TASK BRIEF.
The answer must be a single number: how many lines in the records below contain the word "square".

EXERCISE MATERIAL.
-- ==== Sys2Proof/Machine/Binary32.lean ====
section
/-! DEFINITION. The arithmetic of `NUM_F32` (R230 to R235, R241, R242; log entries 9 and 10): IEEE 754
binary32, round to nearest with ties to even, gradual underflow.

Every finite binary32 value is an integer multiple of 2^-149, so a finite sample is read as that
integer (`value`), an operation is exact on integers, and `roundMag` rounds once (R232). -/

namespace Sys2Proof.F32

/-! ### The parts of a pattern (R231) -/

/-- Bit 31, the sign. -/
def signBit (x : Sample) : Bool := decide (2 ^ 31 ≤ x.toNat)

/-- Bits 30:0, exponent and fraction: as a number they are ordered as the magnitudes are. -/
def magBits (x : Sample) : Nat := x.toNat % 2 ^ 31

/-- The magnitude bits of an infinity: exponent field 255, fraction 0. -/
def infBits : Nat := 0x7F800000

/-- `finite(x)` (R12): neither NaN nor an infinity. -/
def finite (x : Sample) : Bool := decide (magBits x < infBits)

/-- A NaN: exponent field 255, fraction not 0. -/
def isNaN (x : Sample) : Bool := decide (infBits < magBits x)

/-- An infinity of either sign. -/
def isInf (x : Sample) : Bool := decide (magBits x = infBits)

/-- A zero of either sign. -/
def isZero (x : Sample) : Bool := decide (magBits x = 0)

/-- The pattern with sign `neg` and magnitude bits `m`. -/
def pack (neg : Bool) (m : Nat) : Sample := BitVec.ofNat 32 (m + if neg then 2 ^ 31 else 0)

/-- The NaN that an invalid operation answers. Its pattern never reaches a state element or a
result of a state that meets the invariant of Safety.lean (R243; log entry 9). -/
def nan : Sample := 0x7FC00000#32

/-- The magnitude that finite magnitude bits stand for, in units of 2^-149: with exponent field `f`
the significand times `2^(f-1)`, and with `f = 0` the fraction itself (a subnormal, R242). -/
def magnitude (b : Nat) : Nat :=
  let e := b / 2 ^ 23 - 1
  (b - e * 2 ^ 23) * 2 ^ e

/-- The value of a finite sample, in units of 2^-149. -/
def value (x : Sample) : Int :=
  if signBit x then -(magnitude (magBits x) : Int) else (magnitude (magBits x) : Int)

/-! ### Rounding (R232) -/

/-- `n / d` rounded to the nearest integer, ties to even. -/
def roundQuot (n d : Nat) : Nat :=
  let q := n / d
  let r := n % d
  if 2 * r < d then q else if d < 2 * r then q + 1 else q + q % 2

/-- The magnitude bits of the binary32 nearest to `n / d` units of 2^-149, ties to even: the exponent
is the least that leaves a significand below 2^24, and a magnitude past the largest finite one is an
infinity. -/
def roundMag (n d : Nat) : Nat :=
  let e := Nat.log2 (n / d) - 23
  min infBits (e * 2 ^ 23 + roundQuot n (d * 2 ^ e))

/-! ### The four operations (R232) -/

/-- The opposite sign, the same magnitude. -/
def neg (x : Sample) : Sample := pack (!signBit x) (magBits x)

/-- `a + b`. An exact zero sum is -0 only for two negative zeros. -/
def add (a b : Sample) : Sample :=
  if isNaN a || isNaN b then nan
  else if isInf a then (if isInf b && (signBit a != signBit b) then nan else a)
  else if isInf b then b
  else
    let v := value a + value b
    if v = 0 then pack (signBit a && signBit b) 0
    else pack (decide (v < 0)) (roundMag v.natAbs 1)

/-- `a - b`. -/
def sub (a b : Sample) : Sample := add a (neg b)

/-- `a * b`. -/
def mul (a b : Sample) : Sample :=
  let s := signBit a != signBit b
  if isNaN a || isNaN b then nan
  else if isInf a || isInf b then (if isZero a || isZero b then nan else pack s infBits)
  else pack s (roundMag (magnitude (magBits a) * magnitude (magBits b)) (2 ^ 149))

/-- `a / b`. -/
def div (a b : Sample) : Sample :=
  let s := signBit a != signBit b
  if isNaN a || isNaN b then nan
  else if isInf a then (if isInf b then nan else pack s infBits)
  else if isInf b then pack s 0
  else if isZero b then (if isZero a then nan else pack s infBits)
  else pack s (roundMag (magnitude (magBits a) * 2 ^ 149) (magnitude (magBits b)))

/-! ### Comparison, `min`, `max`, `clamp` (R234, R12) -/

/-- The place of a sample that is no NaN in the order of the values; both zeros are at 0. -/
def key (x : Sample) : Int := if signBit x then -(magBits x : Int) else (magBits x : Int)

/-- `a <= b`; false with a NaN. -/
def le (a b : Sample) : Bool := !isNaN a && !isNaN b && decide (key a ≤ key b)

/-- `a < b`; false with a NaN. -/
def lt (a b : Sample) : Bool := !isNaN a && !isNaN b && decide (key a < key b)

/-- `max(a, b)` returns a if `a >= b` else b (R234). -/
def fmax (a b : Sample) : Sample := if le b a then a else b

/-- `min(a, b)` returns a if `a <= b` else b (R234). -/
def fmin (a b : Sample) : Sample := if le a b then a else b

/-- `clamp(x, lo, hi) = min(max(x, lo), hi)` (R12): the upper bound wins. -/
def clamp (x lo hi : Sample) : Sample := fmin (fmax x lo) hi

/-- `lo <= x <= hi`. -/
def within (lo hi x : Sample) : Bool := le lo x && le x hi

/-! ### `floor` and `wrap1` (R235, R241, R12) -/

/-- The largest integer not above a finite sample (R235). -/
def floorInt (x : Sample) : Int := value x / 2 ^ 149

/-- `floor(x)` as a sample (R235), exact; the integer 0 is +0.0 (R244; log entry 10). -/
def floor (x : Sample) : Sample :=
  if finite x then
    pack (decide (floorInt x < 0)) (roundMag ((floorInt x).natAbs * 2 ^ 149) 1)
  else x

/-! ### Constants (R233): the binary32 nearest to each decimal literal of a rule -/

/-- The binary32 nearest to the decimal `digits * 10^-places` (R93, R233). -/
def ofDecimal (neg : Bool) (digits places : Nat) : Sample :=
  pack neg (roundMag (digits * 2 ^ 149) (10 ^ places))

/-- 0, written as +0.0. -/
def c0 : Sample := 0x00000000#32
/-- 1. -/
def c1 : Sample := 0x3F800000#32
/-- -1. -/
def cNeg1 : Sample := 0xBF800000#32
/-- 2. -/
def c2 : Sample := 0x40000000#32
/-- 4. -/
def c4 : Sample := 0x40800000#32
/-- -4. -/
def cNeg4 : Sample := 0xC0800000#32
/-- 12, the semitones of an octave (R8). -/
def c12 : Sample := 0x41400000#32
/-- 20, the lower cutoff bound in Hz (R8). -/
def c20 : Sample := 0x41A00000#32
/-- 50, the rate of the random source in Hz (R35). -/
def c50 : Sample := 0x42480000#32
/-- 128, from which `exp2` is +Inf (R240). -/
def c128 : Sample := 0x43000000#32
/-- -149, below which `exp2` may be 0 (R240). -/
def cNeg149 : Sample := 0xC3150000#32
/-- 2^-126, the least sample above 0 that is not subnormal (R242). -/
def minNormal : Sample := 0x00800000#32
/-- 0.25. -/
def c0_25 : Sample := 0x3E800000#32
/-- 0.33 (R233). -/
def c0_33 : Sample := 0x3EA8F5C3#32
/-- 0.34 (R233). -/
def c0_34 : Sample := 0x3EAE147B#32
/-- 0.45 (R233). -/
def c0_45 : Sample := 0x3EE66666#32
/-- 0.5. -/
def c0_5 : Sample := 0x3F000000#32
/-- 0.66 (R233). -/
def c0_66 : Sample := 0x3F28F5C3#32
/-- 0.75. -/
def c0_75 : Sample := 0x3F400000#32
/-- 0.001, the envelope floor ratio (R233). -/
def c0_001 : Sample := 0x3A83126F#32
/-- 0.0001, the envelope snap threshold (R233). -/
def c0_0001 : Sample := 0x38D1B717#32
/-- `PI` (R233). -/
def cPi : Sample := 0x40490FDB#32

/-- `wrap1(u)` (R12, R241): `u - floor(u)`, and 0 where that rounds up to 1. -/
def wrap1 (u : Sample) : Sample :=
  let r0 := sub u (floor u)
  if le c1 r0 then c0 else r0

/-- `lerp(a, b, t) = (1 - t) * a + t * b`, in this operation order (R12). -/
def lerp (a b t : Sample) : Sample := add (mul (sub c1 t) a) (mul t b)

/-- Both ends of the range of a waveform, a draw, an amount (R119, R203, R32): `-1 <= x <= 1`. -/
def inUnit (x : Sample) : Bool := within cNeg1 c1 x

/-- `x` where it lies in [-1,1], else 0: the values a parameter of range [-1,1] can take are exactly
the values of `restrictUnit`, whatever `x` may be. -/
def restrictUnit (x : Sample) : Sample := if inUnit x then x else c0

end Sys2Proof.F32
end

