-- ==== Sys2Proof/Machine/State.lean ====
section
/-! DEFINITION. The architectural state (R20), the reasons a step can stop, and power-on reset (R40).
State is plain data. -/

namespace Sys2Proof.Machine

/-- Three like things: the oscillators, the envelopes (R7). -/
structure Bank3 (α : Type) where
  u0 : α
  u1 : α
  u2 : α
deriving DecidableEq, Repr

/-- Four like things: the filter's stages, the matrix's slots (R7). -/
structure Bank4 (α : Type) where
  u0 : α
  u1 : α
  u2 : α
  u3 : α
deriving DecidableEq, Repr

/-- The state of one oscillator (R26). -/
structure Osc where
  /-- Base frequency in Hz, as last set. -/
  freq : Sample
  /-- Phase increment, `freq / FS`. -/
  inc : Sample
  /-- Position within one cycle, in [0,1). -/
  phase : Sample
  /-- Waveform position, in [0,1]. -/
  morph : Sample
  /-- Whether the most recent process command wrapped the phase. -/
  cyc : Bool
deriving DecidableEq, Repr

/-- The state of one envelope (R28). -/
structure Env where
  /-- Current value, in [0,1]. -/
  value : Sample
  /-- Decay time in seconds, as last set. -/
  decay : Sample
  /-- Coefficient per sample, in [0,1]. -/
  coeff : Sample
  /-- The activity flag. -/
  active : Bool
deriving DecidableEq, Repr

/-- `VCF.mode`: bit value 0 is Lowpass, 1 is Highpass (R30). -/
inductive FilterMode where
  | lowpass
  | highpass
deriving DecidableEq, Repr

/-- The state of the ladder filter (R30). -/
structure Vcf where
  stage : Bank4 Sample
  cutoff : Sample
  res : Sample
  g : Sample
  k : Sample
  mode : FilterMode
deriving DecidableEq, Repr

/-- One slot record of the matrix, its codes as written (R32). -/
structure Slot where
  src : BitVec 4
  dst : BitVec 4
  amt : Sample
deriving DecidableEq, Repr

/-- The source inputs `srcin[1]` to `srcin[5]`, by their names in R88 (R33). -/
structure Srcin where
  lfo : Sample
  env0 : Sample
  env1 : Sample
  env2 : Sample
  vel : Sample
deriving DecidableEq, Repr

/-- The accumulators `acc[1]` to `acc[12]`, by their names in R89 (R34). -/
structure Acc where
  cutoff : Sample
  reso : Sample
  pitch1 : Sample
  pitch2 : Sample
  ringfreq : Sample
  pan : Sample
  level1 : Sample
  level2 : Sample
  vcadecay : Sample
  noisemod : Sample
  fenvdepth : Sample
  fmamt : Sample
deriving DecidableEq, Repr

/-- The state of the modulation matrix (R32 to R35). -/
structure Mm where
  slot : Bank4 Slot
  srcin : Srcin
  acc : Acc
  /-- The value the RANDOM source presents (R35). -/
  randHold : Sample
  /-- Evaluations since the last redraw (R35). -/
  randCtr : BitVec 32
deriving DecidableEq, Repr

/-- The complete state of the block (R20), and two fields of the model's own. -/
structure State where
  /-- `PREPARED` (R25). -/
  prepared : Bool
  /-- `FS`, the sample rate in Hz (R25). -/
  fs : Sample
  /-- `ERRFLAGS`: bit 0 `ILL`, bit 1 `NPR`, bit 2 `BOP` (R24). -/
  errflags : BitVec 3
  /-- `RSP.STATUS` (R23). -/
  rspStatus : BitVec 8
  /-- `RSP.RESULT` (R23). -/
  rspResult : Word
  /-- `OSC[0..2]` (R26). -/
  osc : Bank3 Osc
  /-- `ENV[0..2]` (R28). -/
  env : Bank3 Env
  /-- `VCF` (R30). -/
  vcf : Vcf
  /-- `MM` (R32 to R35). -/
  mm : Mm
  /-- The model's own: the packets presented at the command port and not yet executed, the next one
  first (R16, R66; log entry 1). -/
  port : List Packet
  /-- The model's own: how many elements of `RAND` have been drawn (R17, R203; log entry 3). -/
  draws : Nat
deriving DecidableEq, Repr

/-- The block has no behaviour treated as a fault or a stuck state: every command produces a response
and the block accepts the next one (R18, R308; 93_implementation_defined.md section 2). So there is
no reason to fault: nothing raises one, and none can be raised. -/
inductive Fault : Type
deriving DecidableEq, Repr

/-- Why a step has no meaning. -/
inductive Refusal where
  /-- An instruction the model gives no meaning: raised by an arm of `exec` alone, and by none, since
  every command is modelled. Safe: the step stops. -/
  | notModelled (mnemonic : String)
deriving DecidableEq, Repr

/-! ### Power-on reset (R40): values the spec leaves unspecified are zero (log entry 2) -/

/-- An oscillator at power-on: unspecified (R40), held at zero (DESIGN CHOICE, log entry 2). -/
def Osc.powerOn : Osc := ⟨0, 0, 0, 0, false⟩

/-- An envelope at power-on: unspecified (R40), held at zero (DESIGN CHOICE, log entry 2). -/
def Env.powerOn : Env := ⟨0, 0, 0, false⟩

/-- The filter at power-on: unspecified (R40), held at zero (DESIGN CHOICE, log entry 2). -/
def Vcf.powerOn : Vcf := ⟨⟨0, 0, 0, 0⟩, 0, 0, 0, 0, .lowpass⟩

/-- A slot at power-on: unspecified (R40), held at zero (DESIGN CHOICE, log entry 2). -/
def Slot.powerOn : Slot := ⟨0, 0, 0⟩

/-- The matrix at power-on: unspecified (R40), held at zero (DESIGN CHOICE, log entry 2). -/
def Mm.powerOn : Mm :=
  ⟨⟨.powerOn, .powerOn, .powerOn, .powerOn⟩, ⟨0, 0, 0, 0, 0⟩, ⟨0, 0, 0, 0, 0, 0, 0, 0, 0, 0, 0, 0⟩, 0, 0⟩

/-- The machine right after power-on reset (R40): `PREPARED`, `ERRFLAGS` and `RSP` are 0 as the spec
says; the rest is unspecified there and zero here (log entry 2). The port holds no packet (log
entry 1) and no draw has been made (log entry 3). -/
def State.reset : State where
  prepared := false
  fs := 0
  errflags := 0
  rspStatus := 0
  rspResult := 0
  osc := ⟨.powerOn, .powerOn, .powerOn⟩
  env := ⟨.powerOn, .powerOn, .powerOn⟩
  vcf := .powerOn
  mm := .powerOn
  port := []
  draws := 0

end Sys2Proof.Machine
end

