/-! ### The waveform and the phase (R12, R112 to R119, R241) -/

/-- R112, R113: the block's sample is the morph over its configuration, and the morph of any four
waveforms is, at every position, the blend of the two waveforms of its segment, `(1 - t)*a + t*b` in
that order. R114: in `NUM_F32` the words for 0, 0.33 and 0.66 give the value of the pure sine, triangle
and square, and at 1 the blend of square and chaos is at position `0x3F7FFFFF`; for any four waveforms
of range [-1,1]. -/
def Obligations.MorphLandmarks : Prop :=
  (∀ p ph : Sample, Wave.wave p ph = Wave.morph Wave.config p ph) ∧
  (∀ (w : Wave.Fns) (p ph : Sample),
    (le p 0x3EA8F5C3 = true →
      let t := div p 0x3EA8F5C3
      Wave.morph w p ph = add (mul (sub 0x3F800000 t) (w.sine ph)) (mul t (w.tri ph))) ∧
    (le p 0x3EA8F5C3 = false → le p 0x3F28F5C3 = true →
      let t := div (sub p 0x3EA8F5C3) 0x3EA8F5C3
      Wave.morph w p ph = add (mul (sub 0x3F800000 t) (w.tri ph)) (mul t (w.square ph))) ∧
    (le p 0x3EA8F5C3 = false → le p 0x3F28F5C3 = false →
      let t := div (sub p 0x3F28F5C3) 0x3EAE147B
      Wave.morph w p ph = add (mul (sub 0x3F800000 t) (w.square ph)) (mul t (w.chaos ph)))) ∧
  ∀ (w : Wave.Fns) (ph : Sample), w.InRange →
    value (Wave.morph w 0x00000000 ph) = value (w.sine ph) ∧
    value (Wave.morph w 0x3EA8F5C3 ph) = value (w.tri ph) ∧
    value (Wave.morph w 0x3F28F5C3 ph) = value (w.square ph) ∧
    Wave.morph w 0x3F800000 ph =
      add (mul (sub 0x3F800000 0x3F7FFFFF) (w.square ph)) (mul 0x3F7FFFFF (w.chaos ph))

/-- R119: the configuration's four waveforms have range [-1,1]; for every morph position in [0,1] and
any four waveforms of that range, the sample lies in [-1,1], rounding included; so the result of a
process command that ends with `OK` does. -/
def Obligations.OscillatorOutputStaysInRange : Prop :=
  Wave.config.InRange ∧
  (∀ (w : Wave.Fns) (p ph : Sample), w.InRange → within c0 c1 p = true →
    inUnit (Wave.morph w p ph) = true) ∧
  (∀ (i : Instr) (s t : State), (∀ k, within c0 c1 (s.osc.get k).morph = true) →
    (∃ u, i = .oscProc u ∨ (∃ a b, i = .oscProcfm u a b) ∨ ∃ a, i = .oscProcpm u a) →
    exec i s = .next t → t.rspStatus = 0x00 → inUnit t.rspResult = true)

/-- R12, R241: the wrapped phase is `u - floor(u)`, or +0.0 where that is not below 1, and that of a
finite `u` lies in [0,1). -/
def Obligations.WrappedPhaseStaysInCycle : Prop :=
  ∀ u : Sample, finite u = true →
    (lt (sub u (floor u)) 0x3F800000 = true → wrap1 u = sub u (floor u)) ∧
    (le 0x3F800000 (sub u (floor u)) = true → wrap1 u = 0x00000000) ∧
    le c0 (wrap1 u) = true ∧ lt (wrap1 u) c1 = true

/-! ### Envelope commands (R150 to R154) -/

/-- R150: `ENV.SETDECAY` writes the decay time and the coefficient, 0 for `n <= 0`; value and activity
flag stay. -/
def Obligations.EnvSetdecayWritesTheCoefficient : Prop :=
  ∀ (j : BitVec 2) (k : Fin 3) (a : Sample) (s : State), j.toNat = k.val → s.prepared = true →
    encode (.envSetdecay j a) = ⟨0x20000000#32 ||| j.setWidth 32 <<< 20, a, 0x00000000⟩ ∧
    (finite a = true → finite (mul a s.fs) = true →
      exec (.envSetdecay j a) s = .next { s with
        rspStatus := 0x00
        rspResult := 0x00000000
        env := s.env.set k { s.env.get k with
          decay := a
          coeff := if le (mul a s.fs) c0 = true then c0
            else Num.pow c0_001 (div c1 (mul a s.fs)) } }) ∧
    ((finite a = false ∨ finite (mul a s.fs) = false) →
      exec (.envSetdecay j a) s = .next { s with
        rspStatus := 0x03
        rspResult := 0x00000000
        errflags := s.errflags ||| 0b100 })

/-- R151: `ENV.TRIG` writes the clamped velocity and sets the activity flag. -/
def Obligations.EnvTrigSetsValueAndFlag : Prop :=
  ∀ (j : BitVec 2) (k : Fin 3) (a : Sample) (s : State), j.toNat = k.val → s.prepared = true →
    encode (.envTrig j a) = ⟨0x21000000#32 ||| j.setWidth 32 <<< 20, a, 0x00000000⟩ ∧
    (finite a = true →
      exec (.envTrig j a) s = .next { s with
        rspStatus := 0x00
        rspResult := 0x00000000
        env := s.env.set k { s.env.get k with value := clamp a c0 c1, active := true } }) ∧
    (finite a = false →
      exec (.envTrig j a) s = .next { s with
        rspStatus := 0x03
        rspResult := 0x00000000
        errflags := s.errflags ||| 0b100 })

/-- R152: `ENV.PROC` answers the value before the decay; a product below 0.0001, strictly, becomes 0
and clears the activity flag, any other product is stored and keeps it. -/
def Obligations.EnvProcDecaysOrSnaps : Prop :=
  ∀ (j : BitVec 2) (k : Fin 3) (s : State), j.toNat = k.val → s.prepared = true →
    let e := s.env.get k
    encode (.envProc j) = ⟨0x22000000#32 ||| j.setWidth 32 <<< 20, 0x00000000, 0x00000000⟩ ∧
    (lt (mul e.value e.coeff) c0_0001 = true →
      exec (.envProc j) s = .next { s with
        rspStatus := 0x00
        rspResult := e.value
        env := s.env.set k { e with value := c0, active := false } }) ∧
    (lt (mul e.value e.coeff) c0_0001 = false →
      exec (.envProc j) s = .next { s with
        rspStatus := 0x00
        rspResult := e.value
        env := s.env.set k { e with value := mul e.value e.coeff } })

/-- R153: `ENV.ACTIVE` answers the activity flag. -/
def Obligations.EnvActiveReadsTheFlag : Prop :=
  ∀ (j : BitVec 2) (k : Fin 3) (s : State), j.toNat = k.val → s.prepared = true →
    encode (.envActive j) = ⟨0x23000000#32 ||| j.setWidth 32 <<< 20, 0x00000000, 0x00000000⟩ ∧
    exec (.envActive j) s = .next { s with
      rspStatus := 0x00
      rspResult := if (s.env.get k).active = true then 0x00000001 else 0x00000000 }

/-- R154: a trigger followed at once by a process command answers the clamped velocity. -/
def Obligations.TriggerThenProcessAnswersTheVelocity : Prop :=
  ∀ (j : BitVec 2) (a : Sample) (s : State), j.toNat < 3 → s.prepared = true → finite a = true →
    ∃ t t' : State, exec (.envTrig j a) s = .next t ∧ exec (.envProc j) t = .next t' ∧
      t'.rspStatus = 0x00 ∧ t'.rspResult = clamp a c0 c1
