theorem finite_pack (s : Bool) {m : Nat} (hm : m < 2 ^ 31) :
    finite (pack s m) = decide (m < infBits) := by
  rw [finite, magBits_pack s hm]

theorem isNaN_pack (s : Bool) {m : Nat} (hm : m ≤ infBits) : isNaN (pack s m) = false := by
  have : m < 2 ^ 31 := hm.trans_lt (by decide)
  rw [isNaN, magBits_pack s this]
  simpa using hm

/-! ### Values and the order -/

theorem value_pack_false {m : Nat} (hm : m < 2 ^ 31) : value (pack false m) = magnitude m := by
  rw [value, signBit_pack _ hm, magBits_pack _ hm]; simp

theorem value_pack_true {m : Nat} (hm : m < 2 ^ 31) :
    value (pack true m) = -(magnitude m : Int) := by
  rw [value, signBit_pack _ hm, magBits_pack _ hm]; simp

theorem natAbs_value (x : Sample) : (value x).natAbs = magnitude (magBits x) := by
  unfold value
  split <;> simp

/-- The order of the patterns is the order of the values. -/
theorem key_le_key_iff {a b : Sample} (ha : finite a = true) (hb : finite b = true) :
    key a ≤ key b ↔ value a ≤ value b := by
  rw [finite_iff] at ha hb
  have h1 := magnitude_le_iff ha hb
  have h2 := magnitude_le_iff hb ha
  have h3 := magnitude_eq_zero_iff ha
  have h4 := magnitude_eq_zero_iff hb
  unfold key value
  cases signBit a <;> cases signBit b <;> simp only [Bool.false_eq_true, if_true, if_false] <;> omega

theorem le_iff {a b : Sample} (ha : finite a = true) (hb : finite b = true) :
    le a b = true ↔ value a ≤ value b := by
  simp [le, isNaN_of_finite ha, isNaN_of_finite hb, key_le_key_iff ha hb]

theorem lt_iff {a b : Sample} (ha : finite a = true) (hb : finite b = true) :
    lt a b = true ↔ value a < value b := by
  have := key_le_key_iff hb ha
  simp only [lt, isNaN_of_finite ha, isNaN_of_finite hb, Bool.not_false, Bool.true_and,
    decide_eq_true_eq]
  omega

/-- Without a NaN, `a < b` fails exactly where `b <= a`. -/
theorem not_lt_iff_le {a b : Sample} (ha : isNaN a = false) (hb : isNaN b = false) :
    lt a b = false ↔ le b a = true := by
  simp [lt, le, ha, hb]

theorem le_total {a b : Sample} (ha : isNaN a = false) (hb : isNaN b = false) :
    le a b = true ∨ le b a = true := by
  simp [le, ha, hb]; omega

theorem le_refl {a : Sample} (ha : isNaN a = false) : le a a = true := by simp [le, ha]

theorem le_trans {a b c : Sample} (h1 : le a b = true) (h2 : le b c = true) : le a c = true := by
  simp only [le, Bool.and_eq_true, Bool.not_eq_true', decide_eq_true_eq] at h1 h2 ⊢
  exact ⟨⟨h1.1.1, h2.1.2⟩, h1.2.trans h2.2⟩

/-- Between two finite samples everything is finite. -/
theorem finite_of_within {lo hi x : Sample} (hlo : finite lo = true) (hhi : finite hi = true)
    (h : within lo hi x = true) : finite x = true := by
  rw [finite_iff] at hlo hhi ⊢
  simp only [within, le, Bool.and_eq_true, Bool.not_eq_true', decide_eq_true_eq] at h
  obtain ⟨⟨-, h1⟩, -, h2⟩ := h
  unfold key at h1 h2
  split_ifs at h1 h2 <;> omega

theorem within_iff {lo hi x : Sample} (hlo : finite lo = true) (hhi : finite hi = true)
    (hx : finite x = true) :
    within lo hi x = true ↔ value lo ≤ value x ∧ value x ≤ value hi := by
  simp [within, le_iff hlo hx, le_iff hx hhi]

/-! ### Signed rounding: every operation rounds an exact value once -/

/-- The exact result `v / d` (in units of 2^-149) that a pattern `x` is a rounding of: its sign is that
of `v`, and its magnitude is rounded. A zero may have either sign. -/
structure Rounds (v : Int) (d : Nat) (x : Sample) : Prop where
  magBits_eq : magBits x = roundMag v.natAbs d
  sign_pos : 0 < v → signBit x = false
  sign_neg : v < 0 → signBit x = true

REPLY TO THE TASK.
5